We should not commit injustice when administering justice
AS I WRECK THIS CHAIR By William M. Esposo
The Philippine Star 2010-08-08

The recent vivid television videos of Ivan Padilla, leader of the notorious Ivan Padilla Gang, and Legacy scam principal suspect Celso de los Angeles raise serious issues over the manner we administer justice in our country.

Ivan Padilla was shown on TV video waiting to be transported to a medical facility for what proved to be fatal injuries. He was reported to have sustained a head wound but the autopsy claimed that he died from asphyxiation because of a blunt instrument that impacted on Padilla’s throat. The question that arose from the asphyxiation finding was this — did the impact come from a car crash or an instrument that was thrust on his throat on the way to the hospital?

The news report called to task the police for having taken an hour to bring Padilla to the Makati City Hospital. The original report said that Padilla died an hour after he reached the hospital. Another report claimed that Padilla died on the way to the hospital. The conflicting reports fuel public suspicion of a police rubout.
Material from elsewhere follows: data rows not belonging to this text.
/-- With translation off an aligned store, then the load of the same size at the same operands, writes the low bytes of
what was stored to the destination. -/
theorem load_of_store {s : State} {store load : Instr} {a b d : Reg} {i : Imm16} {n : Nat} {needs : Needs}
    (hoff : translates s .store = false) (hst : available s needs [a, b]) (hld : available s needs [d, a])
    (hstore : exec store s = checked s needs [a, b] (storeWith s (effective s a i) n (gpr s b)))
    (hload : ∀ t, exec load t = checked t needs [d, a] (loadWith t d (effective t a i) n id))
    (hal : (effective s a i).toNat % n = 0)
    (hm : ∀ j : Nat, j < n → mapped s.cfg (physical s.cfg (effective s a i) + j) = true) :
    ∃ t u : State, exec store s = .next t ∧ exec load t = .next u ∧
      registerIs t u d (BitVec.ofNat 64 ((gpr s b).toNat % 2 ^ (8 * n))) := by
  have hal := (aligned_iff _ n).2 hal
  generalize hps : untranslatedPlaces (physical s.cfg (effective s a i)) n = ps
  have hmap : (addressesOf ps).all (mapped s.cfg) = true := hps ▸ all_mapped_untranslatedPlaces hm
  have hplaces : dataAddresses s .store (effective s a i) n false = .ok ps s := hps ▸ dataAddresses_off hoff hal false
  generalize ht : (s.storeAt ps n (gpr s b)).advance = t
  have hcfg : t.cfg = s.cfg := by rw [← ht]; simp
  have hsr : t.sr = s.sr := by rw [← ht]; simp
  have hgprs : t.gprs = s.gprs := by rw [← ht]; simp
  have hmem : t.mem = (s.storeAt ps n (gpr s b)).mem := by rw [← ht]; simp
  have hplaces' : dataAddresses t .load (effective s a i) n false = .ok ps t := by
    rw [dataAddresses_off ((translates_congr hcfg hsr .load).trans hoff) hal, hcfg, ← hps]
    rfl
  have hdatum : datumAt t (addressesOf ps) = BitVec.ofNat 64 ((gpr s b).toNat % 2 ^ (8 * n)) :=
    datumAt_storeAt (hps ▸ nodup_untranslatedPlaces _ _) (hps ▸ untranslatedPlaces_length _ _) hmem hsr
  obtain ⟨u, hu, hreg, -⟩ := writeBack_spec t d (datumAt t (addressesOf ps))
  refine ⟨t, u, ?_, ?_, hdatum ▸ hreg⟩
  · rw [hstore, checked_eq hst, storeWith_eq hplaces hmap, ht]
  · have hld' : available t needs [d, a] := by unfold available; rw [hcfg]; exact hld
    rw [hload, checked_eq hld', effective_congr hcfg hsr hgprs, loadWith_eq hplaces' (by rw [hcfg]; exact hmap)]
    exact hu

/-- Settles O36: `load_of_store` for each size. -/
theorem loadReturnsWhatWasStored : Obligations.LoadReturnsWhatWasStored := by
  intro s a b d i hoff
  refine ⟨fun hst hld => ⟨?_, ?_, ?_⟩, fun hst hld => ?_⟩
  all_goals exact load_of_store hoff hst hld rfl fun _ => rfl

/-! ### Loads and stores that cannot be made -/

/-- An access whose instruction raises what finding its places raises, and else the bus error. -/
theorem accessRaises_of_enter {i : Instr} {s : State} {k : Access} {ea : Word} {n : Nat} {strict : Bool}
    (hraise : ∀ e u, dataAddresses s k ea n strict = .raise e u → exec i s = enter e (some ea) u)
    (hbus : ∀ ps u, dataAddresses s k ea n strict = .ok ps u → (addressesOf ps).all (mapped s.cfg) = false →
      exec i s = enter .busError (some ea) (s.abandon u)) : accessRaises i s k ea n strict := by
  constructor
  · intro e u h hcan
    rw [hraise e u h]
    exact ⟨dataAddresses_frame.2 e h, enter_spec _ hcan⟩
  · intro ps u h hm hcan
    rw [hbus ps u h hm]
    exact enter_spec (s := s.abandon u) _ hcan

/-- A read of memory raises what finding its places raises. -/
theorem memRead_raise {s u : State} {ea : Word} {n : Nat} {strict : Bool} {e : Exc}
    (h : dataAddresses s .load ea n strict = .raise e u) : memRead s ea n strict = .raise e u := by
  simp only [memRead, h, Attempt.andThen]

/-- A write of memory raises what finding its places raises. -/
theorem memWrite_raise {s u : State} {ea : Word} {n : Nat} {e : Exc}
    (h : dataAddresses s .store ea n false = .raise e u) (v : Word) : memWrite s ea n v = .raise e u := by
  simp only [memWrite, h, Attempt.andThen]

section
variable {i : Instr} {s : State} {needs : Needs} {regs : List Reg} (h : available s needs regs)
include h

/-- An available instruction that ends in a read of memory: a load, or the load that reserves. -/
theorem accessRaises_of_memRead {ea : Word} {n : Nat} {strict : Bool} {f : Word × List Nat → State → Result}
    (he : exec i s = checked s needs regs ((memRead s ea n strict).finish ea f)) :
    accessRaises i s .load ea n strict := by
  rw [checked_eq h] at he
  refine accessRaises_of_enter (fun e u hd => ?_) fun ps u hd hm => ?_
  · rw [he, memRead_raise hd, Attempt.finish]
  · rw [he, memRead_busError hd hm, Attempt.finish]

/-- An available instruction that is a store. -/
theorem accessRaises_of_storeWith {ea : Word} {n : Nat} {v : Word}
    (he : exec i s = checked s needs regs (storeWith s ea n v)) : accessRaises i s .store ea n false := by
  rw [checked_eq h, storeWith] at he
  refine accessRaises_of_enter (fun e u hd => ?_) fun ps u hd hm => ?_
  · rw [he, memWrite_raise hd, Attempt.finish]
  · rw [he, memWrite_busError hd hm, Attempt.finish]

end

/-- `l.swa` raises what finding its place raises, whatever its reservation (42 R468). -/
theorem storeConditional_raise {s u : State} {ea : Word} {e : Exc} (h : dataAddresses s .store ea 4 true = .raise e u)
    (v : Word) : storeConditional s ea v = enter e (some ea) u := by
  rw [storeConditional, h, Attempt.finish]

/-! ### Fetches that cannot be made -/

/-- A fetch from a pc that is not a multiple of 4 (20 R177). -/
theorem fetch_misaligned {s : State} (h : aligned s.pc 4 = false) : fetch s = .raise .alignment s := by
  simp [fetch, h]

/-- A fetch raises what translating pc raises. -/
theorem fetch_raise {s u : State} {e : Exc} (ha : aligned s.pc 4 = true) (h : translate s .fetch s.pc = .raise e u) :
    fetch s = .raise e u := by
  simp [fetch, ha, h, Attempt.andThen]

/-- A fetch to which the bus does not answer (20 R178). -/
theorem fetch_busError {s u : State} {p : Place} (ha : aligned s.pc 4 = true)
    (h : translate s .fetch s.pc = .ok p u) (hm : [p.pa, p.pa + 1, p.pa + 2, p.pa + 3].all (mapped s.cfg) = false) :
    fetch s = .raise .busError (s.abandon u) := by
  simp only [fetch, ha, h, Attempt.andThen, hm, Bool.not_true, Bool.false_eq_true, if_false]

/-- One byte of a word that does not answer keeps all four from answering. -/
theorem all_mapped_word_eq_false {c : Config} {p j : Nat} (hj : j < 4) (h : mapped c (p + j) = false) :
    [p, p + 1, p + 2, p + 3].all (mapped c) = false := by
  have hmem : p + j ∈ [p, p + 1, p + 2, p + 3] := by simp; omega
  exact List.all_eq_false.2 ⟨_, hmem, by simp [h]⟩

/-- The step of a processor that is ready is an instruction, its own record of the step emptied. -/
theorem step_of_ready {s : State} (h : ready s) : step s = instructionStep s.fresh := by
  obtain ⟨hinputs, hstopped, hwaiting, htick, hint⟩ := h
  have htick' : (tickPending s.fresh && srBit s.fresh srTEE) = false := htick
  have hint' : (intRequest s.fresh && srBit s.fresh srIEE) = false := hint
  show cycle s = _
  simp [cycle, hinputs, processorStep, hstopped, hwaiting, htick', hint']

/-- What counting changes, as a record update. -/
theorem State.count_eq (s : State) (user : Bool) (e : PerfEvents) :
    s.count user e = { s with pccr := (s.count user e).pccr, draws := (s.count user e).draws } := by
  unfold State.count
  split
  · rfl
  · split <;> rfl

/-- Without performance counters nothing is counted. -/
theorem State.count_none {s : State} (h : s.cfg.counters = none) (user : Bool) (e : PerfEvents) :
    s.count user e = s := by
  unfold State.count; rw [h]

/-- An exception in place of a fetch is taken, and the counters see it. -/
theorem takesExceptionCounted_observeFetch {s u : State} {e : Exc} (ea : Option Word) (h : canEnter u e) :
    takesExceptionCounted (observeFetch s (enter e ea u)) u e ea := by
  obtain ⟨t, ht, hspec⟩ := enter_spec ea h
  have hcfg : t.cfg = u.cfg := by
    obtain ⟨-, -, -, -, -, -, -, -, -, -, heq⟩ := hspec
    rw [heq]
  refine ⟨t, t.count (!srBit s srSM) (fetchEvents t), ⟨t, rfl, hspec⟩, by rw [ht, observeFetch], ?_, fun hn => ?_⟩
  · exact State.count_eq t _ _
  · exact State.count_none (by rw [hcfg]; exact hn) _ _

/-- A step whose fetch raises takes that exception, with pc as its address. -/
theorem step_of_fetch_raise {s u : State} {e : Exc} (hr : ready s) (hf : fetch s.fresh = .raise e u)
    (hcan : canEnter u e) : takesExceptionCounted (step s) u e (some s.pc) := by
  rw [step_of_ready hr, instructionStep, hf]
  exact takesExceptionCounted_observeFetch _ hcan

/-- Settles O33: each load and store by the way it ends, each fetch by what keeps it from its word. -/
theorem accessExceptions : Obligations.AccessExceptions := by
  constructor
  · intro s d a b i
    refine ⟨fun h => ?ld, fun h => ⟨?lwz, ?lws, ?lbz, ?lbs, ?lhz, ?lhs⟩, fun h => ?lwa, fun h => ?sd,
      fun h => ⟨?sw, ?sb, ?sh⟩, fun h e u hd hcan => ?swa⟩
    case ld | lwz | lws | lbz | lbs | lhz | lhs | lwa => exact accessRaises_of_memRead h rfl
    case sd | sw | sb | sh => exact accessRaises_of_storeWith h rfl
    case swa =>
      have hexec : exec (.lSwa a b i) s = enter e (some (effective s a i)) u := by
        show checked s _ _ (storeConditional s (effective s a i) (gpr s b)) = _
        rw [checked_eq h, storeConditional_raise hd]
      rw [hexec]
      exact ⟨dataAddresses_frame.2 e hd, enter_spec _ hcan⟩
  · intro s hr
    refine ⟨fun hmis hcan => ?_, fun hal => ?_⟩
    · exact step_of_fetch_raise hr (fetch_misaligned ((aligned_eq_false_iff _ 4).2 hmis)) hcan
    · have hal : aligned s.fresh.pc 4 = true := (aligned_iff _ 4).2 hal
      refine ⟨fun e u htr hcan => ?_, fun p u htr hno hcan => ?_⟩
      · exact ⟨translate_frame.2 e htr, step_of_fetch_raise hr (fetch_raise hal htr) hcan⟩
      · obtain ⟨j, hj, hm⟩ := hno
        exact step_of_fetch_raise hr (fetch_busError hal htr (all_mapped_word_eq_false hj hm)) hcan

end Sys2Proof.Machine
end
What caused public suspicion that Padilla was eliminated by the police is that he was still able to talk with the correspondent of ABS-CBN. Perhaps, that was also the reason why the police saw no urgency in rushing Padilla to the hospital. If so, then it is unacceptable. Anybody with a gunshot wound to the head must be rushed to the nearest competent medical facility that can address the injury.

In the case of Celso de los Angeles, he was ordered by a Regional Trial Court Judge to be arrested and jailed. Celso de los Angeles had been reported to be afflicted with throat cancer and he certainly looks like he is fighting the Big C. He had lost considerable weight and had two tubes stuck to his body — one tube on his neck and the other on his belly.

A survivor of many life threatening medical dramas, your Chair Wrecker is experienced enough to say that anybody with tubes stuck through his body, especially a person with two injected tubes, should be under hospital arrest and should not be confined in a jail cell. This is especially true when it comes to our jail cells where healthy prisoners can easily contract an infectious disease.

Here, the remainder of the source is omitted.